A. Makovetskii1a, S. Voronin1, A. Voronin1, T. Makovetskaya2

1 Chelyabinsk State University, Chelyabinsk, Russia

2South Ural State University (National Research University), Chelyabinsk, Russia a artemmac@csu.ru

The most popular algorithm for aligning of 3D point data is the Iterative Closest Point (ICP). The point-to-point variational problem for orthogonal transformations is mathematically equivalent to the absolute orientation problem in photogrammetry. In this paper the survey of the known closed form methods to solve point-to-point ICP variation problem is proposed. Also, the new extension of the Horn algorithm for O(3) group to SO(3) group is obtained. Computer simulation illustrates the difference of performance for considered methods.
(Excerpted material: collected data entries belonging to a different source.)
-- ==== Sys2Proof/Machine/YalvoTask.lean ====
section
/-! DEFINITION. The accelerator and task-control instructions (R69 - R84), but CIPH, which stands with the
cipher engine. -/

namespace Sys2Proof.Machine

/-- Key length in bytes of a lookup table (R73). -/
def keyLen (table : Nat) : Nat :=
  [8, 4, 16, 40, 4, 16, 4].getD table 0

/-- Where the result of a request of thread `t` goes: its present task's slot. -/
def State.slotDest (s : State) (t slot : Nat) : Dest :=
  .slot t (match (s.thread t).task with | some k => k.id | none => 0) slot

/-- Mark a slot of thread `t`. -/
def State.setSlot (s : State) (t slot : Nat) (v : Slot) : State :=
  s.setThread t { s.thread t with slots := setAt (s.thread t).slots slot v }

/-- The slot of thread `t`. -/
def State.slotOf (s : State) (t slot : Nat) : Slot := (s.thread t).slots.getD slot .empty

/-- LKUP (R73, R75): OPERAND when the slot is not empty, SPACE when the key runs past LM; the key is copied now
and the lookup submitted. -/
def State.lkup (s : State) (i : Issue) (ga : BitVec 5) (slot : Fin 4) (table : Fin 7) : State :=
  s.issue i .p [ga] (fun s =>
    match i.who with
    | .seq _ => .exc .illegal
    | .thr t =>
      let a := (s.reg t.val ga.toNat).toNat
      let n := keyLen table.val
      if s.slotOf t.val slot.val ≠ .empty then .exc .operand
      else if 0x10000 < a + n then .exc .space
      else
        let l : Lookup := ⟨s.slotDest t.val slot.val, table.val, s.spaceBytes (unitOf t.val) 0 a n⟩
        let s := s.setSlot t.val slot.val .outstanding
        .next { s with ept := { s.ept with lookups := s.ept.lookups ++ [l] } })

/-- The word PMAT fetches: match `n` of the packet's search (R77). -/
def pmatWord (p : Packet) (n : Nat) : DWord :=
  match p.hits[n]? with
  | some h => BitVec.ofNat 64 (h.1 % 2048 + h.2 % 1024 * 2 ^ 11 + min 2047 p.pcount * 2 ^ 21 + 2 ^ 32)
  | none => BitVec.ofNat 64 (min 2047 p.pcount * 2 ^ 21)

/-- PMAT (R77): TASK without a packet or with bits above ga[10:0]; the word is on its way to the slot. -/
def State.pmat (s : State) (i : Issue) (ga : BitVec 5) (slot : Fin 4) : State :=
  s.issue i .p [ga] (fun s =>
    match i.who with
    | .seq _ => .exc .illegal
    | .thr t =>
      let a := (s.reg t.val ga.toNat).toNat
      if s.slotOf t.val slot.val ≠ .empty then .exc .operand
      else match (s.thread t.val).held with
        | none => .exc .task
        | some p =>
          if 2048 ≤ a then .exc .task
          else
            let r : Arrive := ⟨s.slotDest t.val slot.val, pmatWord p a, none⟩
            let s := s.setSlot t.val slot.val .outstanding
            .next { s with yal := { s.yal with arriving := s.yal.arriving ++ [r] } })

/-- WAITOP (R78): OPERAND on an empty slot; an arrived result moves to gd and empties the slot; otherwise the
thread waits. -/
def State.waitop (s : State) (i : Issue) (gd : BitVec 5) (slot : Fin 4) : State :=
  s.issue i .p [gd] (fun s =>
    match i.who with
    | .seq _ => .exc .illegal
    | .thr t =>
      match s.slotOf t.val slot.val with
      | .empty => .exc .operand
      | .outstanding =>
        .stay (s.setThread t.val { s.thread t.val with st := .wait (.operand gd.toNat slot.val) })
      | .result v => .next ((s.setSlot t.val slot.val .empty).setReg t.val gd.toNat v))

/-- YIELD (R41, R79). -/
def State.yield (s : State) (i : Issue) : State :=
  s.issue i .p [] (fun s =>
    match i.who with
    | .seq _ => .exc .illegal
    | .thr t => .stay (s.endTask t.val false))

/-- The packet that passes on: the held packet with pw as its new head, when the handle names it and the egress
word is valid (R31, R70, R82). -/
def State.passOn (s : State) (t : Nat) (handle word : DWord) : Option EgItem :=
  match (s.thread t).held with
  | none => none
  | some p =>
    let w := egWord word
    if handle = handleOf p ∧ validEgWord w p.bytes.length (s.get F.FED_ID_ID) = true then
      some { kind := w.kind, target := w.target, tc := w.tc, pkt := rewrite p (s.pwBytes t 0 512) w.h w.c }
    else none

/-- The task of thread `t` holds no packet any more. -/
def State.dropHeld (s : State) (t : Nat) : State := s.setThread t { s.thread t with held := none }

/-- EMIT (R82): the packet goes to its egress at once. -/
def State.emit (s : State) (i : Issue) (gd ga : BitVec 5) : State :=
  s.issue i .p [gd, ga] (fun s =>
    match i.who with
    | .seq _ => .exc .illegal
    | .thr t =>
      match s.passOn t.val (s.reg t.val gd.toNat) (s.reg t.val ga.toNat) with
      | none => .exc .task
      | some it => .next ((s.dropHeld t.val).egressPut it))

/-- The task of thread `t`. -/
def State.taskNow (s : State) (t : Nat) : Task := (s.thread t).task.getD {}

/-- ORDR (R80, R81): in an ordered flow the place takes the packet, or no output with g0, once; in a flow that is
not ordered it acts as EMIT, or does nothing with g0. -/
def State.ordrOp (s : State) (i : Issue) (gd ga : BitVec 5) : State :=
  s.issue i .p [gd, ga] (fun s =>
    match i.who with
    | .seq _ => .exc .illegal
    | .thr t =>
      let k := s.taskNow t.val
      let th := s.thread t.val
      if k.ordered && th.ordr then .exc .task
      else if gd = 0 then
        if k.ordered then .next ((s.setThread t.val { th with ordr := true }).placeDone k.id none) else .next s
      else match s.passOn t.val (s.reg t.val gd.toNat) (s.reg t.val ga.toNat) with
        | none => .exc .task
        | some it =>
          let s := s.dropHeld t.val
          if k.ordered then
            .next ((s.setThread t.val { s.thread t.val with ordr := true }).placeDone k.id (some it))
          else .next (s.egressPut it))

/-- The flow word breaks R71 for a FORK that passes a packet of `len` bytes, or passes none. -/
def badFlow (w : FlowWord) (len : Option Nat) : Bool :=
  w.rest != 0 || match len with
    | some n => decide (512 < w.h ∨ min n 512 < w.c ∨ w.h + n - w.c = 0)
    | none => w.h != 0 || w.c != 0

/-- FORK (R83, R84): creates a task whose operands are complete; gd reads 0, or 1 when the slice refused it. -/
def State.forkOp (s : State) (i : Issue) (gd ga : BitVec 5) (passPkt passPin : Bool) : State :=
  s.issue i .p [gd, ga] (fun s =>
    match i.who with
    | .seq _ => .exc .illegal
    | .thr t =>
      let th := s.thread t.val
      let w := flowWord (s.reg t.val ga.toNat).toNat
      if passPkt && th.held.isNone then .exc .task
      else if passPin && th.cpin.isNone then .exc .task
      else
        let p := if passPkt then th.held else none
        if badFlow w (p.map (fun q => q.bytes.length)) then .exc .task
        else
          let k := s.taskNow t.val
          let region := s.liveRegion (if w.expl then w.region else k.region)
          let pin := if passPin then th.cpin.map (fun e => (e, k.op1)) else none
          let pkt := p.map (fun q => rewrite q (s.pwBytes t.val 0 512) w.h w.c)
          match s.createTask .fork (taskOf w region pkt pin (s.reg t.val gd.toNat)) with
          | none => .next (((s.bump F.HTS_CNT_FORKREF 1).raiseSec 369).setReg t.val gd.toNat 1)
          | some s =>
            let th := s.thread t.val
            let th := { th with held := if passPkt then none else th.held, cpin := if passPin then none else th.cpin }
            let s := s.setThread t.val th
            let s := if passPin then s.setReg t.val 3 0 else s
            .next (s.setReg t.val gd.toNat 0))

/-- A word whose opcode, function or op value is reserved, or with a non-zero field marked 0 (R58). -/
def State.illegal (s : State) (i : Issue) : State := s.issue i .both [] (fun _ => .exc .illegal)

end Sys2Proof.Machine
end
Keywords: absolute orientation problem, Iterative Closest Points (ICP), point-to-point, closed form solution, exact solution, orthogonal transformation, affine transformation.

Introduction

Creating a 3D spatial environment for a robot or sensor is based on algorithms for registering point clouds. Aligning two point clouds means finding either an orthogonal or affine transformation in R3 that maximizes consistent overlap between the two clouds. The iterative closest points algorithm (ICP) is the most common method for aligning point clouds based on exclusively geometric characteristics. The algorithm is widely used to record data obtained with 3D scanners. The ICP algorithm, originally proposed by Besl and Mackay [1], consists of the following iteratively applied basic steps:

1) a search for a correspondence between the points of two clouds;

2) a minimization of the error metric (variational problem of the ICP algorithm). The two steps of the ICP algorithm alternate among themselves, that is, the

estimation of the geometric transformation based on the fixed correspondence (step 2) and updating the correspondences to their closest matches (step 1). The key point of the ICP algorithm [2] is the search for either an orthogonal or affine transformation, which is the best with respect to a metric for combining two point clouds with a given correspondence between points.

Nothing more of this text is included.